Earlier today my lesson was cancelled on me without explanation. This happens a lot and it ticks me off every time, even though I know no rudeness or disrespect is intended. It's just one of those cultural things. The Chinese operate in an ad hoc fashion. Advance planning is not a popular concept. In many ways this is a terrific national characteristic and I would do well to learn from it, because I'm about as flexible as a two-by-four.

Which is probably why I can never seem to get past the initial stage of my response: "How can these people just up and cancel my class without telling me? What the bloody hell do they think they're playing at? What about my plans? Doesn't my timetable matter?"

On this particular occasion, as so often in the past, I'd orchestrated my day around the scheduled lesson. I could have gotten a lot else done if I'd known I wouldn't need to hang around this afternoon. In particular, I could have returned my books to the library. In fact, that's what I had originally hoped to do with the afternoon -- they're due tomorrow and I am so frequently ambushed by bad health that I am really, really chary of letting anything with a deadline run right down to the wire -- but then I was asked to teach my lesson instead. The lesson that never happened.

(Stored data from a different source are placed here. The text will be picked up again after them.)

@[simp] theorem State.setStrg_pending (s : State) (k : Nat) (v : Strg) : (s.setStrg k v).pending = s.pending := rfl
@[simp] theorem State.setStrg_clk (s : State) (k : Nat) (v : Strg) : (s.setStrg k v).clk = s.clk := rfl
@[simp] theorem State.setStrg_regs (s : State) (k : Nat) (v : Strg) : (s.setStrg k v).regs = s.regs := rfl
@[simp] theorem State.setStrg_free (s : State) (k : Nat) (v : Strg) : (s.setStrg k v).free = s.free := rfl
@[simp] theorem State.setStrg_evt (s : State) (k : Nat) (v : Strg) : (s.setStrg k v).evt = s.evt := rfl
@[simp] theorem State.setStrg_host (s : State) (k : Nat) (v : Strg) : (s.setStrg k v).host = s.host := rfl
@[simp] theorem State.setStrg_win (s : State) (k : Nat) (v : Strg) : (s.setStrg k v).win = s.win := rfl
@[simp] theorem State.setStrg_tb (s : State) (k : Nat) (v : Strg) : (s.setStrg k v).tb = s.tb := rfl
@[simp] theorem State.setStrg_chain (s : State) (k : Nat) (v : Strg) : (s.setStrg k v).chain = s.chain := rfl
@[simp] theorem State.setStrg_pwr (s : State) (k : Nat) (v : Strg) : (s.setStrg k v).pwr = s.pwr := rfl
@[simp] theorem State.setStrg_ret (s : State) (k : Nat) (v : Strg) : (s.setStrg k v).ret = s.ret := rfl
@[simp] theorem State.setStrg_tw (s : State) (k : Nat) (v : Strg) : (s.setStrg k v).tw = s.tw := rfl
@[simp] theorem State.setStrg_start (s : State) (k : Nat) (v : Strg) : (s.setStrg k v).start = s.start := rfl
@[simp] theorem State.setStrg_link (s : State) (k : Nat) (v : Strg) : (s.setStrg k v).link = s.link := rfl
@[simp] theorem State.setStrg_prim (s : State) (k : Nat) (v : Strg) : (s.setStrg k v).prim = s.prim := rfl
@[simp] theorem State.setStrg_sec (s : State) (k : Nat) (v : Strg) : (s.setStrg k v).sec = s.sec := rfl
@[simp] theorem State.setStrg_cur (s : State) (k : Nat) (v : Strg) : (s.setStrg k v).cur = s.cur := rfl
@[simp] theorem State.setStrg_exc (s : State) (k : Nat) (v : Strg) : (s.setStrg k v).exc = s.exc := rfl
@[simp] theorem State.setStrg_fab (s : State) (k : Nat) (v : Strg) : (s.setStrg k v).fab = s.fab := rfl
@[simp] theorem State.setStrg_bal (s : State) (k : Nat) (v : Strg) : (s.setStrg k v).bal = s.bal := rfl
@[simp] theorem State.setStrg_get (s : State) (k : Nat) (v : Strg) (r : Field) : (s.setStrg k v).get r = s.get r := rfl
@[simp] theorem State.setStrg_flag (s : State) (k : Nat) (v : Strg) (r : Field) : (s.setStrg k v).flag r = s.flag r := rfl
@[simp] theorem State.setStrg_ready (s : State) (k : Nat) (v : Strg) : (s.setStrg k v).ready = s.ready := rfl

@[simp] theorem State.setPt_pending (s : State) (k : Nat) (v : Port) : (s.setPt k v).pending = s.pending := rfl
@[simp] theorem State.setPt_clk (s : State) (k : Nat) (v : Port) : (s.setPt k v).clk = s.clk := rfl
@[simp] theorem State.setPt_regs (s : State) (k : Nat) (v : Port) : (s.setPt k v).regs = s.regs := rfl
@[simp] theorem State.setPt_free (s : State) (k : Nat) (v : Port) : (s.setPt k v).free = s.free := rfl
@[simp] theorem State.setPt_evt (s : State) (k : Nat) (v : Port) : (s.setPt k v).evt = s.evt := rfl
@[simp] theorem State.setPt_host (s : State) (k : Nat) (v : Port) : (s.setPt k v).host = s.host := rfl
@[simp] theorem State.setPt_win (s : State) (k : Nat) (v : Port) : (s.setPt k v).win = s.win := rfl
@[simp] theorem State.setPt_tb (s : State) (k : Nat) (v : Port) : (s.setPt k v).tb = s.tb := rfl
@[simp] theorem State.setPt_pwr (s : State) (k : Nat) (v : Port) : (s.setPt k v).pwr = s.pwr := rfl
@[simp] theorem State.setPt_ret (s : State) (k : Nat) (v : Port) : (s.setPt k v).ret = s.ret := rfl
@[simp] theorem State.setPt_tw (s : State) (k : Nat) (v : Port) : (s.setPt k v).tw = s.tw := rfl
@[simp] theorem State.setPt_start (s : State) (k : Nat) (v : Port) : (s.setPt k v).start = s.start := rfl
@[simp] theorem State.setPt_link (s : State) (k : Nat) (v : Port) : (s.setPt k v).link = s.link := rfl
@[simp] theorem State.setPt_prim (s : State) (k : Nat) (v : Port) : (s.setPt k v).prim = s.prim := rfl
@[simp] theorem State.setPt_sec (s : State) (k : Nat) (v : Port) : (s.setPt k v).sec = s.sec := rfl
@[simp] theorem State.setPt_temps (s : State) (k : Nat) (v : Port) : (s.setPt k v).temps = s.temps := rfl
@[simp] theorem State.setPt_cur (s : State) (k : Nat) (v : Port) : (s.setPt k v).cur = s.cur := rfl
@[simp] theorem State.setPt_exc (s : State) (k : Nat) (v : Port) : (s.setPt k v).exc = s.exc := rfl
@[simp] theorem State.setPt_fab (s : State) (k : Nat) (v : Port) : (s.setPt k v).fab = s.fab := rfl
@[simp] theorem State.setPt_bal (s : State) (k : Nat) (v : Port) : (s.setPt k v).bal = s.bal := rfl
@[simp] theorem State.setPt_get (s : State) (k : Nat) (v : Port) (r : Field) : (s.setPt k v).get r = s.get r := rfl
@[simp] theorem State.setPt_flag (s : State) (k : Nat) (v : Port) (r : Field) : (s.setPt k v).flag r = s.flag r := rfl
@[simp] theorem State.setPt_ready (s : State) (k : Nat) (v : Port) : (s.setPt k v).ready = s.ready := rfl

@[simp] theorem State.setSeqSt_pending (s : State) (k : Nat) (v : SeqState) : (s.setSeqSt k v).pending = s.pending := rfl
@[simp] theorem State.setSeqSt_clk (s : State) (k : Nat) (v : SeqState) : (s.setSeqSt k v).clk = s.clk := rfl
@[simp] theorem State.setSeqSt_regs (s : State) (k : Nat) (v : SeqState) : (s.setSeqSt k v).regs = s.regs := rfl
@[simp] theorem State.setSeqSt_free (s : State) (k : Nat) (v : SeqState) : (s.setSeqSt k v).free = s.free := rfl
@[simp] theorem State.setSeqSt_evt (s : State) (k : Nat) (v : SeqState) : (s.setSeqSt k v).evt = s.evt := rfl
@[simp] theorem State.setSeqSt_win (s : State) (k : Nat) (v : SeqState) : (s.setSeqSt k v).win = s.win := rfl
@[simp] theorem State.setSeqSt_tb (s : State) (k : Nat) (v : SeqState) : (s.setSeqSt k v).tb = s.tb := rfl
@[simp] theorem State.setSeqSt_chain (s : State) (k : Nat) (v : SeqState) : (s.setSeqSt k v).chain = s.chain := rfl
@[simp] theorem State.setSeqSt_pwr (s : State) (k : Nat) (v : SeqState) : (s.setSeqSt k v).pwr = s.pwr := rfl
@[simp] theorem State.setSeqSt_ret (s : State) (k : Nat) (v : SeqState) : (s.setSeqSt k v).ret = s.ret := rfl
@[simp] theorem State.setSeqSt_tw (s : State) (k : Nat) (v : SeqState) : (s.setSeqSt k v).tw = s.tw := rfl
@[simp] theorem State.setSeqSt_start (s : State) (k : Nat) (v : SeqState) : (s.setSeqSt k v).start = s.start := rfl
@[simp] theorem State.setSeqSt_link (s : State) (k : Nat) (v : SeqState) : (s.setSeqSt k v).link = s.link := rfl
@[simp] theorem State.setSeqSt_prim (s : State) (k : Nat) (v : SeqState) : (s.setSeqSt k v).prim = s.prim := rfl
@[simp] theorem State.setSeqSt_sec (s : State) (k : Nat) (v : SeqState) : (s.setSeqSt k v).sec = s.sec := rfl
@[simp] theorem State.setSeqSt_temps (s : State) (k : Nat) (v : SeqState) : (s.setSeqSt k v).temps = s.temps := rfl
@[simp] theorem State.setSeqSt_cur (s : State) (k : Nat) (v : SeqState) : (s.setSeqSt k v).cur = s.cur := rfl
@[simp] theorem State.setSeqSt_exc (s : State) (k : Nat) (v : SeqState) : (s.setSeqSt k v).exc = s.exc := rfl
@[simp] theorem State.setSeqSt_fab (s : State) (k : Nat) (v : SeqState) : (s.setSeqSt k v).fab = s.fab := rfl
@[simp] theorem State.setSeqSt_bal (s : State) (k : Nat) (v : SeqState) : (s.setSeqSt k v).bal = s.bal := rfl
@[simp] theorem State.setSeqSt_get (s : State) (k : Nat) (v : SeqState) (r : Field) : (s.setSeqSt k v).get r = s.get r := rfl
@[simp] theorem State.setSeqSt_flag (s : State) (k : Nat) (v : SeqState) (r : Field) : (s.setSeqSt k v).flag r = s.flag r := rfl
@[simp] theorem State.setSeqSt_ready (s : State) (k : Nat) (v : SeqState) : (s.setSeqSt k v).ready = s.ready := rfl

@[simp] theorem State.setWindow_pending (s : State) (k : Nat) (v : Option Window) : (s.setWindow k v).pending = s.pending := rfl
@[simp] theorem State.setWindow_clk (s : State) (k : Nat) (v : Option Window) : (s.setWindow k v).clk = s.clk := rfl
@[simp] theorem State.setWindow_regs (s : State) (k : Nat) (v : Option Window) : (s.setWindow k v).regs = s.regs := rfl
@[simp] theorem State.setWindow_free (s : State) (k : Nat) (v : Option Window) : (s.setWindow k v).free = s.free := rfl
@[simp] theorem State.setWindow_host (s : State) (k : Nat) (v : Option Window) : (s.setWindow k v).host = s.host := rfl
@[simp] theorem State.setWindow_win (s : State) (k : Nat) (v : Option Window) : (s.setWindow k v).win = s.win := rfl
@[simp] theorem State.setWindow_tb (s : State) (k : Nat) (v : Option Window) : (s.setWindow k v).tb = s.tb := rfl
@[simp] theorem State.setWindow_chain (s : State) (k : Nat) (v : Option Window) : (s.setWindow k v).chain = s.chain := rfl
@[simp] theorem State.setWindow_pwr (s : State) (k : Nat) (v : Option Window) : (s.setWindow k v).pwr = s.pwr := rfl
@[simp] theorem State.setWindow_ret (s : State) (k : Nat) (v : Option Window) : (s.setWindow k v).ret = s.ret := rfl
@[simp] theorem State.setWindow_tw (s : State) (k : Nat) (v : Option Window) : (s.setWindow k v).tw = s.tw := rfl
@[simp] theorem State.setWindow_start (s : State) (k : Nat) (v : Option Window) : (s.setWindow k v).start = s.start := rfl
@[simp] theorem State.setWindow_link (s : State) (k : Nat) (v : Option Window) : (s.setWindow k v).link = s.link := rfl
@[simp] theorem State.setWindow_prim (s : State) (k : Nat) (v : Option Window) : (s.setWindow k v).prim = s.prim := rfl
@[simp] theorem State.setWindow_sec (s : State) (k : Nat) (v : Option Window) : (s.setWindow k v).sec = s.sec := rfl
@[simp] theorem State.setWindow_temps (s : State) (k : Nat) (v : Option Window) : (s.setWindow k v).temps = s.temps := rfl
@[simp] theorem State.setWindow_cur (s : State) (k : Nat) (v : Option Window) : (s.setWindow k v).cur = s.cur := rfl
@[simp] theorem State.setWindow_exc (s : State) (k : Nat) (v : Option Window) : (s.setWindow k v).exc = s.exc := rfl
@[simp] theorem State.setWindow_fab (s : State) (k : Nat) (v : Option Window) : (s.setWindow k v).fab = s.fab := rfl
@[simp] theorem State.setWindow_bal (s : State) (k : Nat) (v : Option Window) : (s.setWindow k v).bal = s.bal := rfl
@[simp] theorem State.setWindow_get (s : State) (k : Nat) (v : Option Window) (r : Field) : (s.setWindow k v).get r = s.get r := rfl
@[simp] theorem State.setWindow_flag (s : State) (k : Nat) (v : Option Window) (r : Field) : (s.setWindow k v).flag r = s.flag r := rfl
@[simp] theorem State.setWindow_ready (s : State) (k : Nat) (v : Option Window) : (s.setWindow k v).ready = s.ready := rfl

@[simp] theorem State.setLatch_pending (s : State) (k : Nat) (v : LatchEntry) : (s.setLatch k v).pending = s.pending := rfl
@[simp] theorem State.setLatch_clk (s : State) (k : Nat) (v : LatchEntry) : (s.setLatch k v).clk = s.clk := rfl
@[simp] theorem State.setLatch_regs (s : State) (k : Nat) (v : LatchEntry) : (s.setLatch k v).regs = s.regs := rfl
@[simp] theorem State.setLatch_free (s : State) (k : Nat) (v : LatchEntry) : (s.setLatch k v).free = s.free := rfl
@[simp] theorem State.setLatch_host (s : State) (k : Nat) (v : LatchEntry) : (s.setLatch k v).host = s.host := rfl
@[simp] theorem State.setLatch_win (s : State) (k : Nat) (v : LatchEntry) : (s.setLatch k v).win = s.win := rfl
@[simp] theorem State.setLatch_tb (s : State) (k : Nat) (v : LatchEntry) : (s.setLatch k v).tb = s.tb := rfl
@[simp] theorem State.setLatch_chain (s : State) (k : Nat) (v : LatchEntry) : (s.setLatch k v).chain = s.chain := rfl
@[simp] theorem State.setLatch_pwr (s : State) (k : Nat) (v : LatchEntry) : (s.setLatch k v).pwr = s.pwr := rfl
@[simp] theorem State.setLatch_ret (s : State) (k : Nat) (v : LatchEntry) : (s.setLatch k v).ret = s.ret := rfl
@[simp] theorem State.setLatch_tw (s : State) (k : Nat) (v : LatchEntry) : (s.setLatch k v).tw = s.tw := rfl
@[simp] theorem State.setLatch_start (s : State) (k : Nat) (v : LatchEntry) : (s.setLatch k v).start = s.start := rfl
@[simp] theorem State.setLatch_link (s : State) (k : Nat) (v : LatchEntry) : (s.setLatch k v).link = s.link := rfl
@[simp] theorem State.setLatch_prim (s : State) (k : Nat) (v : LatchEntry) : (s.setLatch k v).prim = s.prim := rfl
@[simp] theorem State.setLatch_sec (s : State) (k : Nat) (v : LatchEntry) : (s.setLatch k v).sec = s.sec := rfl
@[simp] theorem State.setLatch_temps (s : State) (k : Nat) (v : LatchEntry) : (s.setLatch k v).temps = s.temps := rfl
@[simp] theorem State.setLatch_cur (s : State) (k : Nat) (v : LatchEntry) : (s.setLatch k v).cur = s.cur := rfl
@[simp] theorem State.setLatch_exc (s : State) (k : Nat) (v : LatchEntry) : (s.setLatch k v).exc = s.exc := rfl
@[simp] theorem State.setLatch_fab (s : State) (k : Nat) (v : LatchEntry) : (s.setLatch k v).fab = s.fab := rfl
@[simp] theorem State.setLatch_bal (s : State) (k : Nat) (v : LatchEntry) : (s.setLatch k v).bal = s.bal := rfl
@[simp] theorem State.setLatch_get (s : State) (k : Nat) (v : LatchEntry) (r : Field) : (s.setLatch k v).get r = s.get r := rfl
@[simp] theorem State.setLatch_flag (s : State) (k : Nat) (v : LatchEntry) (r : Field) : (s.setLatch k v).flag r = s.flag r := rfl
@[simp] theorem State.setLatch_ready (s : State) (k : Nat) (v : LatchEntry) : (s.setLatch k v).ready = s.ready := rfl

The thing to do in these situations is to find some nice activity to take your mind off how irritated you are. After a while, you look up from your tea in a cafe or your walk in a park and wonder how you could have gotten worked up over such a piffling little thing in the first place. My problem today was, I was too tired to go out and treat myself to a nice dinner or a movie or some other cheerful little adventure.

So here I was alone at home -- only not at home because I am sort of a hired guest -- wondering what to do with my extra time and my bad temper. Alone, that is, except for the maids, who are very nice indeed. On the whole I try not to bother them too much. I'd like to be friends, and we do sometimes have nice chats, but I don't want to intrude. They work hard, and I have the feeling that when they have any time off they'd really just like to relax with each other and not be forced to take part in a cultural exchange.

I felt too tired and cross to start working on anything productive, so I just sat at my desk feeling sorry for myself.

Then I found myself thinking about milkshakes. I started wishing I could just hop in my little yellow Beetle and take a trip to one of the many first-class creameries that are sprinkled across Eastern Massachusetts. Well, all of New England, really. But my car is in Massachusetts and I am in Beijing. There are milkshakes here, but I would need to go downtown to get one -- probably an hour on the metro, and I've never been to any of the establishments that serve them, so there'd always be the risk that whatever place I chose from an internet directory would have closed or moved or changed its hours or gotten pregnant or something.

Then I thought, "Hey, wait. We've got a blender here, and the local supermarket is still open, and I know they sell both ice cream and milk. It's probably terrible ice cream, but still, it's likely worth a shot."

So I told the maids I was heading off to the supermarket for some ice cream because I was going to make milkshakes and asked what kind they wanted. Nobody specified a kind, so I bought both chocolate and strawberry.

We finished the chocolate up and left the strawberry for another time. One of the maids, who has quite a sweet tooth, drank two glasses. As she poured the last of it into her glass she said, laughing, "I'm not being at all polite." Only she said, "Like a guest," which is the most common Chinese way of saying "polite."

"That's right," I told her. "We're all mates here."

I was right: the ice cream was absolutely terrible. But it was good enough for us. Our party had no guests.